**Records shown**
.....

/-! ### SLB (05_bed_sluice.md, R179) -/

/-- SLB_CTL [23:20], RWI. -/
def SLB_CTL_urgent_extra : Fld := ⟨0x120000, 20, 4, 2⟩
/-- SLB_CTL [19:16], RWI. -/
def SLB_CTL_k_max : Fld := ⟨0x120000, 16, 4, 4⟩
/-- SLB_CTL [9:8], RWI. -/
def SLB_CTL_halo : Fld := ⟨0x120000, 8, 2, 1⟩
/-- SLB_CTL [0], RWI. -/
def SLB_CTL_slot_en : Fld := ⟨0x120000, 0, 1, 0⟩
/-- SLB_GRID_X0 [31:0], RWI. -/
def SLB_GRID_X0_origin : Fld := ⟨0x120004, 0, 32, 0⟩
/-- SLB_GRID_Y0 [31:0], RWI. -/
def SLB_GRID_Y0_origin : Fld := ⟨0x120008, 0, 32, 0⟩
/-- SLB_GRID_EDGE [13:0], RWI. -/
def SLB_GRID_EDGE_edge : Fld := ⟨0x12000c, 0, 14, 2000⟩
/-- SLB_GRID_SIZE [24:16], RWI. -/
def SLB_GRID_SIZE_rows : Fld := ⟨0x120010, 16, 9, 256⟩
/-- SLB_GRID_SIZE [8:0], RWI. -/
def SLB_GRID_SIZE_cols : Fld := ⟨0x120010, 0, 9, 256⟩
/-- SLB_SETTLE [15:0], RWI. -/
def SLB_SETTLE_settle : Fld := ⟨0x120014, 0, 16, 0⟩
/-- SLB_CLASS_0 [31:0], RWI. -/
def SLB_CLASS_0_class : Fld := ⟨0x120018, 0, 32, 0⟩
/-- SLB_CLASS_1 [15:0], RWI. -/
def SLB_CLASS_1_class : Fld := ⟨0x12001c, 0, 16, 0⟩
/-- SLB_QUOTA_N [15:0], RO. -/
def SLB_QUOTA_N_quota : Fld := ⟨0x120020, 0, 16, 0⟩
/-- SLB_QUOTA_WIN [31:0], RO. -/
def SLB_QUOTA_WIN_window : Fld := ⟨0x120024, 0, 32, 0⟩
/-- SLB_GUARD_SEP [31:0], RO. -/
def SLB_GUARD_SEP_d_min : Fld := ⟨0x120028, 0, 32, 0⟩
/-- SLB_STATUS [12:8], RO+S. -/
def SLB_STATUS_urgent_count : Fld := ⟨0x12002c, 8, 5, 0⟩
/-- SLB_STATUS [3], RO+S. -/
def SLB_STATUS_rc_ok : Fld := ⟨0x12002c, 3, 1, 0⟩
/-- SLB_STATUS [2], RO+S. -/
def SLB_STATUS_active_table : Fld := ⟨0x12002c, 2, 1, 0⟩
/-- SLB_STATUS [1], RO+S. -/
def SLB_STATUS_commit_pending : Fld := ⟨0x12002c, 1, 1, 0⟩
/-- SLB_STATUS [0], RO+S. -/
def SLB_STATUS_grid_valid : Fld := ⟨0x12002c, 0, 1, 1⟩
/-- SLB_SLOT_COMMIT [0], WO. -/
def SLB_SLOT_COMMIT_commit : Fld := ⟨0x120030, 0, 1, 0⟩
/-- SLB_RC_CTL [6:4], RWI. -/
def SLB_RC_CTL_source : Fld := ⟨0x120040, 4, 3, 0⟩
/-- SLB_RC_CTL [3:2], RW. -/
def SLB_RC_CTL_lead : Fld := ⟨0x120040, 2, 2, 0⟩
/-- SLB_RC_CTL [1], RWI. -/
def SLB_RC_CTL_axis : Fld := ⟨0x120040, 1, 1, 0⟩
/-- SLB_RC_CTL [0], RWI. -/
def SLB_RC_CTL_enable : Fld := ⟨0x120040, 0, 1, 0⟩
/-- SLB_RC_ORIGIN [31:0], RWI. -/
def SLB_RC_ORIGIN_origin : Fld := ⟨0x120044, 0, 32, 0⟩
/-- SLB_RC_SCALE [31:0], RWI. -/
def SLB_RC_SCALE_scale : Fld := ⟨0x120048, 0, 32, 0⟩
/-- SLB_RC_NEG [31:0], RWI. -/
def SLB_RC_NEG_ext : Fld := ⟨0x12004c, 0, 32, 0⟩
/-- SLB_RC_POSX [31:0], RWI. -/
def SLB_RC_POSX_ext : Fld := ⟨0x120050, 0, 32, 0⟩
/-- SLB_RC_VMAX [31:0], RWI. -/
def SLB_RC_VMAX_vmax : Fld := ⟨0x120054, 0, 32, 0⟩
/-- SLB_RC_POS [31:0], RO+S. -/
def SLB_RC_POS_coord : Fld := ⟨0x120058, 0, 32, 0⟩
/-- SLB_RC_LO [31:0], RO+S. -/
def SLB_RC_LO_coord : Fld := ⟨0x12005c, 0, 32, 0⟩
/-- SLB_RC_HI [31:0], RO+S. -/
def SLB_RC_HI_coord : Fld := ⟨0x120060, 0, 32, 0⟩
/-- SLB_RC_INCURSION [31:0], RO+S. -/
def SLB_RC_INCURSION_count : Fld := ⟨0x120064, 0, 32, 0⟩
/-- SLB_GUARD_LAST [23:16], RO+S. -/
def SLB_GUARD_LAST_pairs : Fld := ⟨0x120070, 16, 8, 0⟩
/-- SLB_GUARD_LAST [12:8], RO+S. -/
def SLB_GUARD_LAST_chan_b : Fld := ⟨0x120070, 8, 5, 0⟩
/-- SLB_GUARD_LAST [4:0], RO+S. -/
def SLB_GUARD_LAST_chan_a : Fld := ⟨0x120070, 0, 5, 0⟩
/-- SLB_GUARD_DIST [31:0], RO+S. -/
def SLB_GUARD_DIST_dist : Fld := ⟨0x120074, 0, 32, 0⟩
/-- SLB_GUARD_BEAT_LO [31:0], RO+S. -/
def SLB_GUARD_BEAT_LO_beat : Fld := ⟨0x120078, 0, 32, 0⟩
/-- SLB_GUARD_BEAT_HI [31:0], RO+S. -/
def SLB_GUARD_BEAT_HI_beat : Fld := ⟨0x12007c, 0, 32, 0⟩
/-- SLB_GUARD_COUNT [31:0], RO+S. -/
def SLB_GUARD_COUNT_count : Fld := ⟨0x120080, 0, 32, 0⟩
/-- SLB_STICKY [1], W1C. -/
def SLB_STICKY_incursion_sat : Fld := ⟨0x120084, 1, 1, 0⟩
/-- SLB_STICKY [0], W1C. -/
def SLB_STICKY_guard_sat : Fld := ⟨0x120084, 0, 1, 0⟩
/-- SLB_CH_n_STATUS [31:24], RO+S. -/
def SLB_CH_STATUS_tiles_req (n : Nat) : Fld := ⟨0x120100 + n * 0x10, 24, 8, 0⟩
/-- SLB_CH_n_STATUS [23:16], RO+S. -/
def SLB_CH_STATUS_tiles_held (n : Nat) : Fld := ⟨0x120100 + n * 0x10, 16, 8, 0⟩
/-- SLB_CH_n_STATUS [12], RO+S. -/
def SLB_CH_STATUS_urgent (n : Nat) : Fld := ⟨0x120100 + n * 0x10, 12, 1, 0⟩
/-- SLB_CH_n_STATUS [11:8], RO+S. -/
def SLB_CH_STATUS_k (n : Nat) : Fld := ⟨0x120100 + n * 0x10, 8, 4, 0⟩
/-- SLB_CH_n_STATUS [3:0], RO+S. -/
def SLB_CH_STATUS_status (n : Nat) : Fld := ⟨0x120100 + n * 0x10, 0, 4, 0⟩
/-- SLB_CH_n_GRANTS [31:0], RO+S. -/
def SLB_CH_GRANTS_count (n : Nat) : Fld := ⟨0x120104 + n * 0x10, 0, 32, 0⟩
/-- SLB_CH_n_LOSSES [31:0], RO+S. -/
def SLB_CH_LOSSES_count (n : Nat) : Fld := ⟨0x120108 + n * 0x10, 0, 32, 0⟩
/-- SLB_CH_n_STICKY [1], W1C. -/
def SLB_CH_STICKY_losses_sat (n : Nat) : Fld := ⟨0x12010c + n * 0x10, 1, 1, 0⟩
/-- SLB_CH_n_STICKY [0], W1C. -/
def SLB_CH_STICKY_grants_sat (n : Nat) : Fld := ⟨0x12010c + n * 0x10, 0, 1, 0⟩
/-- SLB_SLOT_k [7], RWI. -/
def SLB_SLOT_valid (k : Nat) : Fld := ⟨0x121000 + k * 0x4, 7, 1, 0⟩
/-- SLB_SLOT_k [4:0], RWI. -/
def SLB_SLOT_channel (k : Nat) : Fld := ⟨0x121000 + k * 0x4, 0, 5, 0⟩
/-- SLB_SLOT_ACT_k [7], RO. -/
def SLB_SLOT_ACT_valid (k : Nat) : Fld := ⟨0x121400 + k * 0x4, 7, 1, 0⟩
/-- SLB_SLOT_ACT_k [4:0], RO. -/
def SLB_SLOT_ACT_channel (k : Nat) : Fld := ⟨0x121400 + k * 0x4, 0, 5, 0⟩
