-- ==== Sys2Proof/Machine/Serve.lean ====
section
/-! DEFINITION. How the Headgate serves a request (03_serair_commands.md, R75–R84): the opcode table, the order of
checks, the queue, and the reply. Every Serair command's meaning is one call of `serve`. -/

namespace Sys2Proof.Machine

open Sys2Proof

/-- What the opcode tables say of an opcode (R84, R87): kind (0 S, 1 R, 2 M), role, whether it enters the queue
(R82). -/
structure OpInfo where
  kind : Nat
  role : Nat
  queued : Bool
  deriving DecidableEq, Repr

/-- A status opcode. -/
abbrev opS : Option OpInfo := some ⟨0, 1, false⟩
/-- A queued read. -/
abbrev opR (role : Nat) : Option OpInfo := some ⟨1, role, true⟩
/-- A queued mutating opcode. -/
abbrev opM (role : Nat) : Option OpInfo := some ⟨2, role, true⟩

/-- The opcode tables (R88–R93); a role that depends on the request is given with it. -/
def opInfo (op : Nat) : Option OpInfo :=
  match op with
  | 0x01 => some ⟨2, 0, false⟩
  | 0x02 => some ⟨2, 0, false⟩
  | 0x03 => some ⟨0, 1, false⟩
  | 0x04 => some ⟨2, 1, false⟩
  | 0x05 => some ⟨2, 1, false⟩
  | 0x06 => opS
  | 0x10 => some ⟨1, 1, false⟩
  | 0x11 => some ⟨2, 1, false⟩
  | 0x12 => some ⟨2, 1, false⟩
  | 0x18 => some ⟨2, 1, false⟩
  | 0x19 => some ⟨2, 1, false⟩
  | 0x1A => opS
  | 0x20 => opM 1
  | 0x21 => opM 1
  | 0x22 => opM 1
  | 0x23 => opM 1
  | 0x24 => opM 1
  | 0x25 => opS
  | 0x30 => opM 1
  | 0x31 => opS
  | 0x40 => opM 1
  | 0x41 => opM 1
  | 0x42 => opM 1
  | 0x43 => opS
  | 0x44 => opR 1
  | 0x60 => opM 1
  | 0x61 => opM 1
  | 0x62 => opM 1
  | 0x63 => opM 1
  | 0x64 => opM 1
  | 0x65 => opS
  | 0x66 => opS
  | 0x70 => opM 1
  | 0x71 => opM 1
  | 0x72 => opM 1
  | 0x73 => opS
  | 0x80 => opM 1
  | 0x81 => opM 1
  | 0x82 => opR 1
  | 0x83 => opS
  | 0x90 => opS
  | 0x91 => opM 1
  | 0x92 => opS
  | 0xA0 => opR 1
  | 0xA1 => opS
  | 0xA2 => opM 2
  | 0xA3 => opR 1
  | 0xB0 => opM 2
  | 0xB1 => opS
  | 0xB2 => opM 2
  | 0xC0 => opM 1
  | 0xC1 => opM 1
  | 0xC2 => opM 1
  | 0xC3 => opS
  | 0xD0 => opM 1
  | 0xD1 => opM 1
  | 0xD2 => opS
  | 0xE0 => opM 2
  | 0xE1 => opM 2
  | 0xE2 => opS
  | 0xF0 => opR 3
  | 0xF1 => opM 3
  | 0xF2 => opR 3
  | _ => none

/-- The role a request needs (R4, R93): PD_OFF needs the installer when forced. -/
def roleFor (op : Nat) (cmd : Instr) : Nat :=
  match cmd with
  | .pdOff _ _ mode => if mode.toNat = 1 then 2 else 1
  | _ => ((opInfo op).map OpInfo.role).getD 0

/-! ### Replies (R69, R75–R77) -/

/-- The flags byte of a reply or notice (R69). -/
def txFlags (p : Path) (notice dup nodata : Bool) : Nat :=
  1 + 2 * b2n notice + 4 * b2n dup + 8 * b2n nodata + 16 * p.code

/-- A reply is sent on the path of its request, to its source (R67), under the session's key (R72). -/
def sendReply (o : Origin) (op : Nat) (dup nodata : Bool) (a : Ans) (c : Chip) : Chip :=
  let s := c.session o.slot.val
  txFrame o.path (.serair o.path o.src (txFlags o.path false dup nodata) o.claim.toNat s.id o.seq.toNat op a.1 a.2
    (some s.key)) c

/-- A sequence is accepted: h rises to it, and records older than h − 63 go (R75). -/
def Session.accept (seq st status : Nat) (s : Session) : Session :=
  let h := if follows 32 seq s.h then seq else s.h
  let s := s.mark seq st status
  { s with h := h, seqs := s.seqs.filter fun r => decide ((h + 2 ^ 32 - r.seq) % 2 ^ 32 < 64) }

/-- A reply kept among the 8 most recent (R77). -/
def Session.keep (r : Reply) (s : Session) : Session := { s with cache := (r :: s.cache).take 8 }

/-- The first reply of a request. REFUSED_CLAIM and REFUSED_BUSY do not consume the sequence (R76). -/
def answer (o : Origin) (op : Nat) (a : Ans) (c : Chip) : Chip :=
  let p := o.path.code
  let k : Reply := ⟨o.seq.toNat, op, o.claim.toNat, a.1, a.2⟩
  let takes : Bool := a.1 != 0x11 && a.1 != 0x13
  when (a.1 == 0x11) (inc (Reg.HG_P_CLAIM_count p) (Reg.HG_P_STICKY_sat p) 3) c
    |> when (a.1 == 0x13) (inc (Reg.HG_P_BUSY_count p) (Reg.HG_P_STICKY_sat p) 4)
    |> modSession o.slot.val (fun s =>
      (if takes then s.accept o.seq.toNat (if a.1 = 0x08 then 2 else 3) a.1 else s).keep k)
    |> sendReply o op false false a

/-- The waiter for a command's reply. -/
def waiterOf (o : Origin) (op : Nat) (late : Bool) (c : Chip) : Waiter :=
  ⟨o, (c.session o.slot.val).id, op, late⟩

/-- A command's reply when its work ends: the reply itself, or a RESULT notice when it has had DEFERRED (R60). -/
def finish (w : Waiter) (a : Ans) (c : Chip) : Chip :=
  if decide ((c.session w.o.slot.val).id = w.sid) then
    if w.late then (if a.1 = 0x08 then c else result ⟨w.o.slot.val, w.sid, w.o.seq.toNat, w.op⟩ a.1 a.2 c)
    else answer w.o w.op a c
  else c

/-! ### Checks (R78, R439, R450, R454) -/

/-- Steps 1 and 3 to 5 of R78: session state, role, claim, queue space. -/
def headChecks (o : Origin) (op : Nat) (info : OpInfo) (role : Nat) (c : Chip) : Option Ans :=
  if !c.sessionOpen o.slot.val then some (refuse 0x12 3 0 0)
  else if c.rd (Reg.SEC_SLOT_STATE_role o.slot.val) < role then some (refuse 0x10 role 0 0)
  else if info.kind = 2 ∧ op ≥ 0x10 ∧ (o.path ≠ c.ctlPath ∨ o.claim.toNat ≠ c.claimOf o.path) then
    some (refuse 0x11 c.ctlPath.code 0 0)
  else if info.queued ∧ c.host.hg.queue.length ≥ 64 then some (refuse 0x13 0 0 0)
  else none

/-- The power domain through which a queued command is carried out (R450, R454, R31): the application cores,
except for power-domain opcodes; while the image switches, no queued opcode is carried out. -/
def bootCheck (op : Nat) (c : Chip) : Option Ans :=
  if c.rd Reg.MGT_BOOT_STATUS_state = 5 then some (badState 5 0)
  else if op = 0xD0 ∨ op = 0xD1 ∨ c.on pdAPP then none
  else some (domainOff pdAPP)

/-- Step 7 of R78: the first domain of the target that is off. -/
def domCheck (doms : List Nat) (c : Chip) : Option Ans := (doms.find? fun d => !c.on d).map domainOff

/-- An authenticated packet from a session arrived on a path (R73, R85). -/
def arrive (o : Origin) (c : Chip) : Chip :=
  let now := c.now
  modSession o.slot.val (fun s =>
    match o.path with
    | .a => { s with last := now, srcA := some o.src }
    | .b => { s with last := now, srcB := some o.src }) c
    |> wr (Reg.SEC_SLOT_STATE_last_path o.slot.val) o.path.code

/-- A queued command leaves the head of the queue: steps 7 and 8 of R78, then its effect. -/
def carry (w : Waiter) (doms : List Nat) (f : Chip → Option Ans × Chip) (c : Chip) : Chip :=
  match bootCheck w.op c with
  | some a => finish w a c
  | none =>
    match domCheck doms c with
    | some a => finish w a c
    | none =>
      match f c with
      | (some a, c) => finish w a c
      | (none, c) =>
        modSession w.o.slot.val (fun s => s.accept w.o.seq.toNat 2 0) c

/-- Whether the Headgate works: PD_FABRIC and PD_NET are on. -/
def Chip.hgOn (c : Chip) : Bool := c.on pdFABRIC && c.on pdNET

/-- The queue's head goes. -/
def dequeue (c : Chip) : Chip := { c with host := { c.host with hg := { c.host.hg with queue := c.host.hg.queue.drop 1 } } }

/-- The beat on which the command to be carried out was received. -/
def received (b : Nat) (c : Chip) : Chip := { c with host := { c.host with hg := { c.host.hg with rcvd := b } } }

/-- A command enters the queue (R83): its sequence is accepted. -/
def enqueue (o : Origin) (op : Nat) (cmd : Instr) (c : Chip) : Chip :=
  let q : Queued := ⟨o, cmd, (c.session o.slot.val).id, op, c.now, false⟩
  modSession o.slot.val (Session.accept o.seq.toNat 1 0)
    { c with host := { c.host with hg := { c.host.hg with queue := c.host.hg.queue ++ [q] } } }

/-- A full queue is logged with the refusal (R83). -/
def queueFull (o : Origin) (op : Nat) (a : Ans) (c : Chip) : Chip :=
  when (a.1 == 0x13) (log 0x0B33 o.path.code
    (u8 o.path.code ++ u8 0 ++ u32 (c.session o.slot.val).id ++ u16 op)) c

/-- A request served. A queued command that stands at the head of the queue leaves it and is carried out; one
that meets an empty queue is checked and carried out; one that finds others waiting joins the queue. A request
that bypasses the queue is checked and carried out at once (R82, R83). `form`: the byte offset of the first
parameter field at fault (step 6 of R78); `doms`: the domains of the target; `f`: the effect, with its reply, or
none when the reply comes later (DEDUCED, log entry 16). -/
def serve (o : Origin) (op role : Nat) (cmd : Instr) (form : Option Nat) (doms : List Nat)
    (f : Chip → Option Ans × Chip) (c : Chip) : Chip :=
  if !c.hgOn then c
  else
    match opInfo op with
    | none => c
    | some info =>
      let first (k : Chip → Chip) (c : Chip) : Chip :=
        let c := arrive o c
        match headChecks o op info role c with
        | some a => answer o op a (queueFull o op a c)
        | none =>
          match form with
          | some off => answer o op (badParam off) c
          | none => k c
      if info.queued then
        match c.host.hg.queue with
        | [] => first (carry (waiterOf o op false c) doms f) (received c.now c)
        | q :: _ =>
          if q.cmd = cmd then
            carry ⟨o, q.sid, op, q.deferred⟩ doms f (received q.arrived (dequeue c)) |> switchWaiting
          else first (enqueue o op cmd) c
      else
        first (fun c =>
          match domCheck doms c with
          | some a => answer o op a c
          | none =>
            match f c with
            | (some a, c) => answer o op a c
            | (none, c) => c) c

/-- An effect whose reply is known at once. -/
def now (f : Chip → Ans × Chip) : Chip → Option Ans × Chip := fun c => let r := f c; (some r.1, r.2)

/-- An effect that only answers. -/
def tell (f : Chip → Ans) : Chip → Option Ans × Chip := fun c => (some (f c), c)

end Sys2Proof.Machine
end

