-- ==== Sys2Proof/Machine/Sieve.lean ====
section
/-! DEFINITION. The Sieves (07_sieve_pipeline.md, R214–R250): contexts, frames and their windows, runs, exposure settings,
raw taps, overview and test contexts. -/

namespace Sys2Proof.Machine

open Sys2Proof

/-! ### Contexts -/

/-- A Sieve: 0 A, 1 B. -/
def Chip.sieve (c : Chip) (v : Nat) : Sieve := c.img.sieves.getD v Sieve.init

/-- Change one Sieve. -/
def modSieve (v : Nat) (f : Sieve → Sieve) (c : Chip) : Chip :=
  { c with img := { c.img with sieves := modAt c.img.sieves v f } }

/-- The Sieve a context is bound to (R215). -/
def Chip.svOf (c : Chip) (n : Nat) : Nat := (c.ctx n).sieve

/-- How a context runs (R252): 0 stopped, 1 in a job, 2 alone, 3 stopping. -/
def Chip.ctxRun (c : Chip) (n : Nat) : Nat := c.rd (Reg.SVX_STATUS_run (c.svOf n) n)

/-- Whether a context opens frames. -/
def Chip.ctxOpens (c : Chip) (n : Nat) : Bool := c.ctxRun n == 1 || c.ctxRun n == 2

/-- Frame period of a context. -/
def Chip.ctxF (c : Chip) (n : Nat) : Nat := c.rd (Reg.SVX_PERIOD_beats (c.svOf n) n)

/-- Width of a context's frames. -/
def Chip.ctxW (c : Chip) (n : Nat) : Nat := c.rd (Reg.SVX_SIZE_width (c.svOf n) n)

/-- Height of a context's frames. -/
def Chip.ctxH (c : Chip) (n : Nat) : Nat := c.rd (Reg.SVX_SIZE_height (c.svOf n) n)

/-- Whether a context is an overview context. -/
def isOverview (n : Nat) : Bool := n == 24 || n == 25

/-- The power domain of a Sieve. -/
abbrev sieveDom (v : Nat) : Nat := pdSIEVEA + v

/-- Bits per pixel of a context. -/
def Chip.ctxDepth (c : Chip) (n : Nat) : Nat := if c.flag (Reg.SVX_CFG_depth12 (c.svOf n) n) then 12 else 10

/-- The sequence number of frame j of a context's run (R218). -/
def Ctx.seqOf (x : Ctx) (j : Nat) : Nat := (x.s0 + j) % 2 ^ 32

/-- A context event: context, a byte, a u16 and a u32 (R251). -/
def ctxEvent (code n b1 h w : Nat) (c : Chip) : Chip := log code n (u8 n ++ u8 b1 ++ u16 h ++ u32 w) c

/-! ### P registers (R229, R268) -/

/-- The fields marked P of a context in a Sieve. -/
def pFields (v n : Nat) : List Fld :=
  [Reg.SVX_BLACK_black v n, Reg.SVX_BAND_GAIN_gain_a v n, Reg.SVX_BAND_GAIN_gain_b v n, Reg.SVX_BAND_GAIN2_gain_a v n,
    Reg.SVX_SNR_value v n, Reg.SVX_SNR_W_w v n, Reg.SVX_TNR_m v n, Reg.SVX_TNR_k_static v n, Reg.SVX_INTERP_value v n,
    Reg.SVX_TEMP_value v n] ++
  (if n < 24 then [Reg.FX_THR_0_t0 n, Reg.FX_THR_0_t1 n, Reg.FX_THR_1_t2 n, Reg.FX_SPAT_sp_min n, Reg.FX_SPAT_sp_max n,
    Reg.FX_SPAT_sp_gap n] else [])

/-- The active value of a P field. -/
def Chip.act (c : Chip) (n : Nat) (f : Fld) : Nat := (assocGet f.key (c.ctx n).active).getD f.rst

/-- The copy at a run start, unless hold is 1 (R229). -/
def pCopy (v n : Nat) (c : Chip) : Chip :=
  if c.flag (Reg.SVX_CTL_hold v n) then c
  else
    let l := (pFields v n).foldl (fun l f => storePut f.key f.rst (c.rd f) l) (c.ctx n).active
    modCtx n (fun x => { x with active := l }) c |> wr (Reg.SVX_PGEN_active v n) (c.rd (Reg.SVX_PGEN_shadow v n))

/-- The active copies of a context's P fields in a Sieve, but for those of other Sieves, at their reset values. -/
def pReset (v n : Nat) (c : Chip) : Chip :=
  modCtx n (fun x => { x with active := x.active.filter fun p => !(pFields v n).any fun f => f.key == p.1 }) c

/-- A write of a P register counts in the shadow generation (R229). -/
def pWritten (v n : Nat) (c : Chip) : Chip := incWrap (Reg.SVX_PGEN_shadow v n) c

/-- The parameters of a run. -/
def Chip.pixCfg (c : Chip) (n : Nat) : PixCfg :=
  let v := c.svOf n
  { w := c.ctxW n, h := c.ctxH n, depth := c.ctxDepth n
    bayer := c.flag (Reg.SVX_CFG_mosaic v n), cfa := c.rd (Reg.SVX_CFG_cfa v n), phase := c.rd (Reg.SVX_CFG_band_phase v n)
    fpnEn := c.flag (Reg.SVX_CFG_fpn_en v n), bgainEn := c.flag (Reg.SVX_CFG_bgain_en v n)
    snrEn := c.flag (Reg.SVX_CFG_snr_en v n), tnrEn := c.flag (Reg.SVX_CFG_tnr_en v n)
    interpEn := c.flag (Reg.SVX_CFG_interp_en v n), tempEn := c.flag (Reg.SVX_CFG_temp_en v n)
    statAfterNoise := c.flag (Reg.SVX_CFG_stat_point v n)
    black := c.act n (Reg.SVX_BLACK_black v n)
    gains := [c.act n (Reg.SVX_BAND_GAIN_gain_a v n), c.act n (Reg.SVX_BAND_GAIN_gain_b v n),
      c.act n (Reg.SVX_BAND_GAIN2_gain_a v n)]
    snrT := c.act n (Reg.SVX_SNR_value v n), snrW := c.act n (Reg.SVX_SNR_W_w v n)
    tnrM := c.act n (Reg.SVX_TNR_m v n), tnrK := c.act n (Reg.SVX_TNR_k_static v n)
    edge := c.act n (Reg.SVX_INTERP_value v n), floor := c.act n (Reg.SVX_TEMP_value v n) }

.....

**Task brief**
Restate the listing exactly, starting at its first line and ending at the line where "def SLB_GRID_Y0_origin : Fld" occurs; include both and no other lines.

**Written reply**
/-! ### SLB (05_bed_sluice.md, R179) -/

/-- SLB_CTL [23:20], RWI. -/
def SLB_CTL_urgent_extra : Fld := ⟨0x120000, 20, 4, 2⟩
/-- SLB_CTL [19:16], RWI. -/
def SLB_CTL_k_max : Fld := ⟨0x120000, 16, 4, 4⟩
/-- SLB_CTL [9:8], RWI. -/
def SLB_CTL_halo : Fld := ⟨0x120000, 8, 2, 1⟩
/-- SLB_CTL [0], RWI. -/
def SLB_CTL_slot_en : Fld := ⟨0x120000, 0, 1, 0⟩
/-- SLB_GRID_X0 [31:0], RWI. -/
def SLB_GRID_X0_origin : Fld := ⟨0x120004, 0, 32, 0⟩
/-- SLB_GRID_Y0 [31:0], RWI. -/
def SLB_GRID_Y0_origin : Fld := ⟨0x120008, 0, 32, 0⟩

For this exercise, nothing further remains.